2.3 Hydrogeochemical analyses

The groundwater types and evolution were analysed based on concentrations of the ions in the groundwater samples through Piper diagram, Gibbs plots and ion ratio binary plots. The Piper diagram was illustrated by Geochemical Workbench (edition. 15.0). Gibbs plots and ion ratio binary plots were plotted by Geochemical ToolKit (edition.4.1). Piper [61] proposed a diagram to characterize groundwater types based on its constituents’ ions. This diagram is helpful to understand the sources of dissolved constituent salts in water in terms of cation and anion composition. Piper diagram consists of a diamond- shaped field constructed by projecting the positions in the basal triangular fields. The concentrations of these ions were expressed in meq/L in order to produce the diagram.
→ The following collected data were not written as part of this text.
-- ==== Sys2Proof/Machine/Trees.lean ====
section
/-! DEFINITION. Tree jobs: acceptance, waves, the arrival of a tree record, the end of a wave, and Sepia's lanes (R195 to R216,
R321, R326). -/
namespace Sys2Proof.Machine

/-! ### MODEL_CHECK and acceptance -/

/-- MODEL_CHECK (R321): the check word that a slot would store. -/
def modelCheckBody (f : Fetched) (s : State) : Body :=
  let a := f.desc.u64 0x10
  match modelReadFails s a with
  | some c => .done s (Reply.of c)
  | none => match modelFault s a with
    | some x => .done s (Reply.argIn x.1 x.2.1 x.2.2)
    | none => .done s (Reply.ok (modelCrc s a).toNat)

def execModelCheck (ring : RingIx) (s : State) : Result :=
  serve (isOp opModelCheck) ring (fun f s => [chk 0x10 (badSaddr s.tray.variant (f.desc.u64 0x10) 64)]) modelCheckBody s

/-- The model slot that a TREE descriptor names, in the active set (R199). -/
def slotNamed (s : State) (d : Descriptor) : Option ModelSlot := (s.sets.modelActive.toList[d.u8 8]?).join

/-- Argument checks of TREE (Table 12-11, R204, R211, R212); the strides are held against the model of the slot. -/
def treeArgs (f : Fetched) (s : State) : List (Nat × Bool) :=
  let d := f.desc
  let v := s.tray.variant
  let short := fun (o need : Nat) => decide (d.u32 o < need)
  [chk 0x08 (decide (15 < d.u8 8)), chk 0x09 (decide (2 < d.u8 9)), chk 0x0C (decide (d.u32 0x0C = 0)),
   chk 0x10 (badDaddr v (d.u64 0x10) 1), chk 0x18 (decide (d.u32 0x18 % 4 ≠ 0)), chk 0x1C (decide (d.u32 0x1C % 4 ≠ 0)),
   chk 0x20 (badDaddr v (d.u64 0x20) 1), chk 0x28 (badDaddr v (d.u64 0x28) 1),
   chk 0x30 (decide (d.u64 0x30 ≠ 0) && badDaddr v (d.u64 0x30) 64)] ++
  (match slotNamed s d with
   | none => []
   | some m =>
     let mo := modelAt s m.desc.toNat
     [chk 0x18 (short 0x18 (mo.nraw * inputSize mo.inputType)), chk 0x1C (short 0x1C (mo.nclass * outSize (d.u8 9)))])

/-- The Kermes die that folds the leaves of a model (R200). -/
def foldDie (s : State) (mo : Model) : Fin 2 := if stackHalf s.tray.variant (stackOf (mo.addr + mo.treesOff)) then 1 else 0

/-- Tree jobs are rejected: Sepia lost, or eight lanes retired (R216, R31). -/
def sepiaRejects (s : State) : Bool := s.sepia.lost || decide (8 ≤ popCount 16 s.sepia.retired.toNat)

/-- TREE after its argument checks. -/
def treeBody (ring : RingIx) (f : Fetched) (s : State) : Body :=
  let d := f.desc
  match slotNamed s d with
  | none => illegal s
  | some m =>
    if noAdmit s then .done s (Reply.of codeThermalThrottled)
    else if sepiaRejects s then .done s (Reply.of codeIntSepia)
    else if s.kermes[foldDie s (modelAt s m.desc.toNat)].lost then .done s (Reply.of codeIntHalfLost)
    else
      let p := { JobParams.none with nvec := d.u32 0x0C, statsAddr := BitVec.ofNat 64 (d.u64 0x30) }
      let j := newJob ring f .tree 5 p
      .running { s with jobs := s.jobs ++ [{ j with model := some m }] }

def execTree (ring : RingIx) (s : State) : Result := serve (isOp opTree) ring treeArgs (treeBody ring) s

/-! ### Waves -/

/-- Lanes that work. -/
def workingLanes (s : State) : List (Fin 16) := (List.finRange 16).filter (fun l => !s.sepia.retired.getLsbD l.val)

/-- The samples of a wave of `n` that lane `l` takes, first and count: a contiguous block of n_lane samples each, the last
working lane what is left (R196). -/
def laneBlock (s : State) (n : Nat) (l : Fin 16) : Option (Nat × Nat) :=
  let ls := workingLanes s
  let per := ceilDiv n ls.length
  (ls.findIdx? (fun k => decide (k = l))).map (fun i => (min n (i * per), min per (n - i * per)))

/-- Samples of the next wave of a job before the partial-sum region shortens it (R196). -/
def equalWave (n : Nat) : Nat := ceilDiv n (ceilDiv n 4096)

/-- Samples that the free partial-sum region of the folding die takes (R209). -/
def fitWave (s : State) (mo : Model) : Nat := psumFree s (foldDie s mo) / (6 * mo.nclass)

/-- Samples already finished. -/
def Job.samplesDone (j : Job) : Nat := j.tree.statuses.length

/-- The next wave's size. -/
def waveSize (s : State) (j : Job) (mo : Model) : Nat :=
  min (min (equalWave j.params.nvec) (fitWave s mo)) (j.params.nvec - j.samplesDone)

/-- The address of sample `k` of a job. -/
def sampleAddr (j : Job) (k : Nat) : Nat := j.desc.u64 0x10 + k * j.desc.u32 0x18

/-- Bytes of one sample. -/
def Model.sampleBytes (mo : Model) : Nat := mo.nraw * inputSize mo.inputType

/-- The first read of the wave's samples that fails (R216, R547). -/
def samplesFail (s : State) (j : Job) (mo : Model) (n : Nat) : Option W16 :=
  (List.range n).findSome? (fun i => readFails s (sampleAddr j (j.samplesDone + i)) mo.sampleBytes)

/-- The wave planned: its samples prepared (R198, R204), its leaf sums 0, its bytes reserved (R209). -/
def planWave (s : State) (j : Job) (mo : Model) (n : Nat) : Job :=
  let prep := fun i => prepareSample s mo (daddrRead s (sampleAddr j (j.samplesDone + i)) mo.sampleBytes)
  { j with
    tree := { j.tree with planned := true, waveSize := n, nextTree := 0, nextOff := 0, prepared := (List.range n).map prep, crcRun := 0xFFFFFFFF#32,
                          leaves := List.replicate n (List.replicate mo.nclass 0) },
    psum := 6 * mo.nclass * n, psumDies := if foldDie s mo = 0 then 1 else 2, subBatch := j.subBatch || decide (n < j.params.nvec),
    startSC := if j.started then j.startSC else s.time.symbolCount, started := true }

/-- The model slot bound at the job's first wave (R273); none if it has gone. -/
def bindModel (s : State) (j : Job) : Option Job :=
  if j.modelBound then some j
  else (slotNamed s j.desc).map (fun m =>
    { j with model := some m, modelBound := true, modelEpoch := s.sets.groups[(2 : GroupIx)].epoch })

/-- A tree job ends early (R214): unfinished samples carry SKIPPED and NaNs. -/
def endTree (j : Job) (code : W16) (s : State) : State := finishJob j [code] 0 (skipRest j s)

/-- A tree job whose model has changed under it ends (R203): its output buffer holds free values; finished waves keep their
status and every other sample is SKIPPED. `loc` is the record and the field that a broken header shows; a check word that
differs shows none, and its locator is free (assumption 3). -/
def endChanged (j : Job) (loc : Option (Nat × Nat)) (s : State) : State :=
  let d := j.desc
  let s1 := freeRegion (d.u64 0x20) (d.u32 0x1C * d.u32 0x0C) (skipRest j s)
  match loc with
  | some p => finishJobAt j [codeArgRange] (5 * 2 ^ 28 + p.1) p.2 s1
  | none => finishJobAt j [codeArgRange] (draw s1).1.toNat (draw (draw s1).2).1.toNat (draw (draw s1).2).2

/-- The leaf of one record added for every sample that is not NaN (R205, R209, R213). -/
def foldLeaves (s : State) (mo : Model) (a : Nat) (j : Job) : Job :=
  let cls := byteAt (stackRead s a 16) 0x0B
  let add := fun (x : Prepared × List Int) =>
    if x.1.status ≠ 0 then x.2
    else x.2.modify cls (fun v => v + leafValue s mo a x.1 * 2 ^ (8 - mo.leafFrac))
  { j with
    tree := { j.tree with leaves := (List.zip j.tree.prepared j.tree.leaves).map add, nextTree := j.tree.nextTree + 1,
                          crcRun := (stackRead s a (leNat (stackRead s a 4))).foldl crcByte j.tree.crcRun,
                          nextOff := j.tree.nextOff + leNat (stackRead s a 4) },
    work := j.work + j.tree.waveSize }

/-- One record of the stream arrives in a planned wave (R197, R203). -/
def recordArrives (j : Job) (mo : Model) (s : State) : State :=
  let a := mo.addr + mo.treesOff + j.tree.nextOff
  if mo.ntrees ≤ j.tree.nextTree then setJob j.id (fun _ => j) s
  else match readFails s (2 ^ 63 + a) 64 with
  | some c => endTree j c s
  | none =>
    match headerFail s mo a j.tree.nextTree with
    | some o => endChanged j (some (j.tree.nextTree, o)) s
    | none =>
      match readFails s (2 ^ 63 + a) (leNat (stackRead s a 4)) with
      | some c => endTree j c s
      | none => setJob j.id (fun _ => foldLeaves s mo a j) s

/-- A tree record arrives at Sepia (R196, R203, R206 to R209); the first record of a wave plans it. Where the free partial-sum
region does not take even one sample, the wave waits and nothing changes: R209 shortens a wave and names no least length (DESIGN
CHOICE, log 86). -/
def execTreeRecordArrival (job : Nat) (s : State) : Result :=
  match jobOf s job with
  | none => .next s
  | some j =>
    if j.kind ≠ .tree then .next s
    else match bindModel s j with
    | none => .next (endTree j codeStateIllegal s)
    | some j1 =>
      match j1.model with
      | none => .next s
      | some m =>
        let mo := modelAt s m.desc.toNat
        if j1.tree.planned then .next (recordArrives j1 mo s)
        else
          let n := waveSize s j1 mo
          if n = 0 then .next s
          else match samplesFail s j1 mo n with
          | some c => .next (endTree j1 c s)
          | none => .next (recordArrives (planWave s j1 mo n) mo s)

/-- The outputs of one sample of the wave: its bytes and its status (R211, R212). -/
def sampleOutput (s : State) (j : Job) (mo : Model) (i : Nat) : List Byte × Byte :=
  treeOutput s mo (j.desc.u8 9) ((j.tree.prepared.getD i ⟨2, []⟩).status) (j.tree.leaves.getD i [])

/-- The first write of the wave's results that fails (R339). -/
def waveWriteFails (s : State) (j : Job) (mo : Model) : Option W16 :=
  (List.range j.tree.waveSize).findSome? (fun i =>
    let k := j.samplesDone + i
    match writeFails s (j.desc.u64 0x20 + k * j.desc.u32 0x1C) (mo.nclass * outSize (j.desc.u8 9)) with
    | some c => some c
    | none => writeFails s (j.desc.u64 0x28 + k) 1)

/-- The wave's results and status bytes written. -/
def writeWave (j : Job) (mo : Model) (s : State) : State :=
  (List.range j.tree.waveSize).foldl (fun t i =>
    let o := sampleOutput s j mo i
    let k := j.samplesDone + i
    daddrWrite (j.desc.u64 0x28 + k) [o.2] (daddrWrite (j.desc.u64 0x20 + k * j.desc.u32 0x1C) o.1 t)) s

/-- The job after a finished wave. -/
def nextWave (s : State) (j : Job) (mo : Model) : Job :=
  { j with
    tree := { j.tree with planned := false, wave := j.tree.wave + 1, nextTree := 0, nextOff := 0, prepared := [], leaves := [],
                          tableRerun := false,
                          statuses := j.tree.statuses ++ (List.range j.tree.waveSize).map (fun i => (sampleOutput s j mo i).2) },
    psum := 0 }

/-- The last tree of a wave is done: link, outputs, and the check word of R203; after the last wave the job completes (R214). -/
def execSepiaWaveEnd (job : Nat) (s : State) : Result :=
  match jobOf s job with
  | none => .next s
  | some j =>
    match j.model with
    | none => .next s
    | some m =>
      let mo := modelAt s m.desc.toNat
      if !j.tree.planned || decide (j.tree.nextTree < mo.ntrees) then .next s
      else
        let j1 := nextWave s j mo
        let s1 := setJob job (fun _ => j1) (writeWave j mo s)
        if waveCrc s mo j.tree.crcRun ≠ m.crc then .next (endChanged j1 none s1)
        else match waveWriteFails s j mo with
        | some c => .next (endTree j1 c s1)
        | none =>
          if j1.samplesDone < j.params.nvec then .next s1
          else .next (finishJob j1 [if statusCount j1 1 + statusCount j1 2 = 0 then codeOk else codeFeatureNan] 0 s1)

/-! ### Lanes (R216) -/

/-- Twenty-four hours in SCLK. -/
abbrev dayTicks : Nat := 339738624000000

/-- A former event of the list lies within 24 h of now. -/
def eventWithin {n : Nat} (l : List (Fin n × W64)) (i : Fin n) (now : W64) : Bool :=
  l.any (fun p => decide (p.1 = i) && decide ((now - p.2).toNat ≤ dayTicks))

/-- A lane retired, with its event and its alarm. -/
def retireLane (l : Fin 16) (s : State) : State :=
  if s.sepia.retired.getLsbD l.val then s
  else
    let src := BitVec.ofNat 16 (0x100 + l.val)
    raiseAlarm false evRetired src (event evRetired src 0
      { s with sepia := { s.sepia with retired := s.sepia.retired ||| (1#16 <<< l.val) } })

/-- The wave of a tree job is run again from its first tree (Table 7-10). -/
def rerunWave (j : Job) : Job :=
  { j with tree := { j.tree with nextTree := 0, nextOff := 0, crcRun := 0xFFFFFFFF#32, leaves := j.tree.leaves.map (fun l => l.map (fun _ => 0)) },
           work := j.work - j.tree.waveSize * j.tree.nextTree }

/-- A parity error in a lane's buffers: counted, the wave run again on the other lanes, and the lane retired after a second
event in 24 h. -/
def laneError (lane : Fin 16) (job : Option Nat) (s : State) : State :=
  let again := eventWithin s.sepia.laneEvents lane s.time.symbolCount
  let s1 := { s with sepia := { s.sepia with
    parityErrs := satInc s.sepia.parityErrs,
    laneEvents := (lane, s.time.symbolCount) :: s.sepia.laneEvents.filter (fun p => decide (p.1 ≠ lane)) } }
  let s2 := match job with
    | none => s1
    | some k => setJob k (fun j => if j.kind = .tree ∧ j.tree.planned then rerunWave j else j) s1
  if again then retireLane lane s2 else s2

/-- A parity error in the front-stage tables: counted, the wave prepared and run again once; at the next the job ends with a
class 0x0F code. -/
def tableError (job : Option Nat) (s : State) : State :=
  let s1 := { s with sepia := { s.sepia with parityErrs := satInc s.sepia.parityErrs } }
  match job.bind (jobOf s1) with
  | none => s1
  | some j =>
    if j.kind ≠ .tree ∨ !j.tree.planned then s1
    else if j.tree.tableRerun then endTree j codeIntSepia s1
    else setJob j.id (fun j =>
      let r := rerunWave j
      { r with tree := { r.tree with tableRerun := true } }) s1

/-- A parity error in Sepia (R216). -/
def execSepiaLaneParity (lane : Option (Fin 16)) (job : Option Nat) (s : State) : Result :=
  match lane with
  | none => .next (tableError job s)
  | some l => if s.sepia.retired.getLsbD l.val then .next s else .next (laneError l job s)

/-- The known-answer tests run between jobs; a lane that fails is retired (R216). -/
def execSepiaKatTimer (failing : BitVec 16) (s : State) : Result :=
  if s.sepia.lost || s.jobs.any (fun j => decide (j.kind = .tree) && j.tree.planned) then .next s
  else .next ((List.finRange 16).foldl (fun s l => if failing.getLsbD l.val then retireLane l s else s)
    { s with sepia := { s.sepia with katRuns := s.sepia.katRuns + 1 } })

end Sys2Proof.Machine
end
Gibbs [62] published two semi-log diagrams that are often used to examine the link between groundwater chemical composition and lithological/aquifer condition. Although, these diagrams do not depict anthropogenic activities on hydrochemical components, they are useful in understanding the natural processes that drive hydrogeochemistry [2]. Three controlling processes identified [62] model are represented by evaporation dominance, rock dominance and precipitation dominance fields on the diagrams. TDS against Cl⁻/(Cl⁻ + HCO₃⁻) and TDS against Na⁺/(Na⁺ + Ca²⁺) were plotted to represent Gibbs’ model diagrams.

Analyses of relationship between ions can be used to examine the nature of rock weathering that influenced hydrogeochemistry [4, 63, 64]. Concentrations of Na⁺ against Cl⁻; (Ca²⁺ + Mg⁺) against (HCO₃⁻ + SO₄²⁻); and (Na⁺ + K⁺) against Total cations were plotted as binary diagrams to understand the influence of rock weathering. Concentrations of ions utilized to plot these diagrams were expressed in meq/L.

2.4 Correlation coefficient matrix and principal component analysis

Correlation is among the important tests for determining the connection between independent parameters of water [65]. The Pearson correlation matrixes for the physicochemical parameters of the groundwater of the Ibadan metropolis were computed by using the Statistical Package for Social Sciences IBM Corp SPSS for windows (version 22.0 Armonk. NY). Principal Components Analysis (PCA) is one of the earliest multivariate statistical analytical techniques which “identifies variables that are highly correlated with each other and combines these to construct a reduced set of new variables that still describes the differences among samples” [66]. The data of physicochemical and microbial parameters were utilised for the principal component analysis by the use of SPSS software. The Kaiser–Meyer–Olkin measure, which is required to assess appropriateness of the data for PCA [67], was determined. This was used with eigen value greater than 1.

2.5 Computation of EWQI

EWQI is a reliable approach that integrates the data of all physicochemical parameters to provide a representative value which reflects the general groundwater quality for ingestion [4, 8, 13, 33, 36, 63]. The following steps [33, 35] are the algorithms needed to compute the EWQI.

1. 1.

   Estimation of eigen value matrix “X” which is related to all physicochemical parameters following Eq. (1):

   $$X=\left|\begin{array}{ccc}{x}_{11}& {x}_{12}& {...x}_{1n}\\ {x}_{21}& {x}_{22}& {...x}_{2n}\\ {x}_{m1}& {x}_{m2}& {...x}_{mn}\end{array}\right|$$

   (1)

   Where, m (1,2,3, …, m) indicates each water sample; n (1,2,3, …, m) represents number of variables analysed for each water sample.

2. 2.

   Estimation of standardized matrix “Yij” following Eq. (2)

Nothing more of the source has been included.